-- ==== Sys2Proof/Laws/Encoding.lean ====
section
/-! SUPPORT. The fields of every format: what is put into a word by the encoder is what the decoder cuts out of it
(30 R240 to R261). -/

namespace Sys2Proof

/-! ### Cutting joined fields apart -/

/-- A field inside the low part. -/
theorem field_low {a b : Nat} (x : BitVec a) (y : BitVec b) (lo n : Nat) (h : lo + n ≤ b) :
    (x ++ y).extractLsb' lo n = y.extractLsb' lo n := by
  apply BitVec.eq_of_getLsbD_eq
  intro i hi
  simp only [BitVec.getLsbD_extractLsb', BitVec.getLsbD_append]
  rw [if_pos (by omega)]

/-- A field inside the high part. -/
theorem field_high {a b : Nat} (x : BitVec a) (y : BitVec b) (lo n : Nat) (h : b ≤ lo) :
    (x ++ y).extractLsb' lo n = x.extractLsb' (lo - b) n := by
  apply BitVec.eq_of_getLsbD_eq
  intro i hi
  simp only [BitVec.getLsbD_extractLsb', BitVec.getLsbD_append]
  rw [if_neg (by omega), show lo + i - b = lo - b + i by omega]

/-- A field of a zero-extended word. -/
theorem field_wide {a : Nat} (x : BitVec a) (lo n : Nat) (h : lo + n ≤ 64) :
    (x.setWidth 64).extractLsb' lo n = x.extractLsb' lo n := by
  apply BitVec.eq_of_getLsbD_eq
  intro i hi
  simp only [BitVec.getLsbD_extractLsb', BitVec.getLsbD_setWidth]
  simp [hi, show lo + i < 64 by omega]

/-- The field that is everything. -/
theorem field_whole {a : Nat} (x : BitVec a) : x.extractLsb' 0 a = x := by
  apply BitVec.eq_of_getLsbD_eq
  intro i hi
  simp [hi]

/-! ### The formats -/

namespace Fmt

/-- The fields of R1. -/
@[simp] theorem R1.ofWord_word (op : BitVec 8) (fn : BitVec 7) (f : R1) : R1.ofWord (f.word op fn) = f := by
  cases f
  simp (disch := decide) only [R1.ofWord, R1.word, R1.bits, fieldAt, field_wide, field_low, field_high, Nat.reduceSub,
    field_whole]

/-- The root opcode of R1. -/
@[simp] theorem R1.rootOf_word (op : BitVec 8) (fn : BitVec 7) (f : R1) : rootOf (f.word op fn) = op := by
  simp (disch := decide) only [R1.word, R1.bits, field_wide, field_low, field_whole]

/-- The function code of R1. -/
@[simp] theorem R1.func_word (op : BitVec 8) (fn : BitVec 7) (f : R1) : fieldAt (f.word op fn) 25 7 = fn := by
  simp (disch := decide) only [R1.word, R1.bits, field_wide, field_high, Nat.reduceSub,
    field_whole]

/-- Bit 8 of R1. -/
@[simp] theorem R1.vectorBitOf_word (op : BitVec 8) (fn : BitVec 7) (f : R1) : vectorBitOf (f.word op fn) = f.v := by
  simp (disch := decide) only [R1.word, R1.bits, field_wide, field_low, field_high, Nat.reduceSub,
    field_whole]

/-- The fields of R2. -/
@[simp] theorem R2.ofWord_word (op : BitVec 8) (f : R2) : R2.ofWord (f.word op) = f := by
  cases f
  simp (disch := decide) only [R2.ofWord, R2.word, R2.bits, fieldAt, field_wide, field_low, field_high, Nat.reduceSub,
    field_whole]

/-- The root opcode of R2. -/
@[simp] theorem R2.rootOf_word (op : BitVec 8) (f : R2) : rootOf (f.word op) = op := by
  simp (disch := decide) only [R2.word, R2.bits, field_wide, field_low, field_whole]

/-- Bit 8 of R2. -/
@[simp] theorem R2.vectorBitOf_word (op : BitVec 8) (f : R2) : vectorBitOf (f.word op) = f.v := by
  simp (disch := decide) only [R2.word, R2.bits, field_wide, field_low, field_high, Nat.reduceSub,
    field_whole]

━━━━━━━━━━

> Work instruction
What is needed is an exact copy of the lines above, from the one containing "0 a = x := by" through the one containing "fn) = f.v := by", with nothing added.

> Task solution
theorem field_whole {a : Nat} (x : BitVec a) : x.extractLsb' 0 a = x := by
  apply BitVec.eq_of_getLsbD_eq
  intro i hi
  simp [hi]

/-! ### The formats -/

namespace Fmt

/-- The fields of R1. -/
@[simp] theorem R1.ofWord_word (op : BitVec 8) (fn : BitVec 7) (f : R1) : R1.ofWord (f.word op fn) = f := by
  cases f
  simp (disch := decide) only [R1.ofWord, R1.word, R1.bits, fieldAt, field_wide, field_low, field_high, Nat.reduceSub,
    field_whole]

/-- The root opcode of R1. -/
@[simp] theorem R1.rootOf_word (op : BitVec 8) (fn : BitVec 7) (f : R1) : rootOf (f.word op fn) = op := by
  simp (disch := decide) only [R1.word, R1.bits, field_wide, field_low, field_whole]

/-- The function code of R1. -/
@[simp] theorem R1.func_word (op : BitVec 8) (fn : BitVec 7) (f : R1) : fieldAt (f.word op fn) 25 7 = fn := by
  simp (disch := decide) only [R1.word, R1.bits, field_wide, field_high, Nat.reduceSub,
    field_whole]

/-- Bit 8 of R1. -/
@[simp] theorem R1.vectorBitOf_word (op : BitVec 8) (fn : BitVec 7) (f : R1) : vectorBitOf (f.word op fn) = f.v := by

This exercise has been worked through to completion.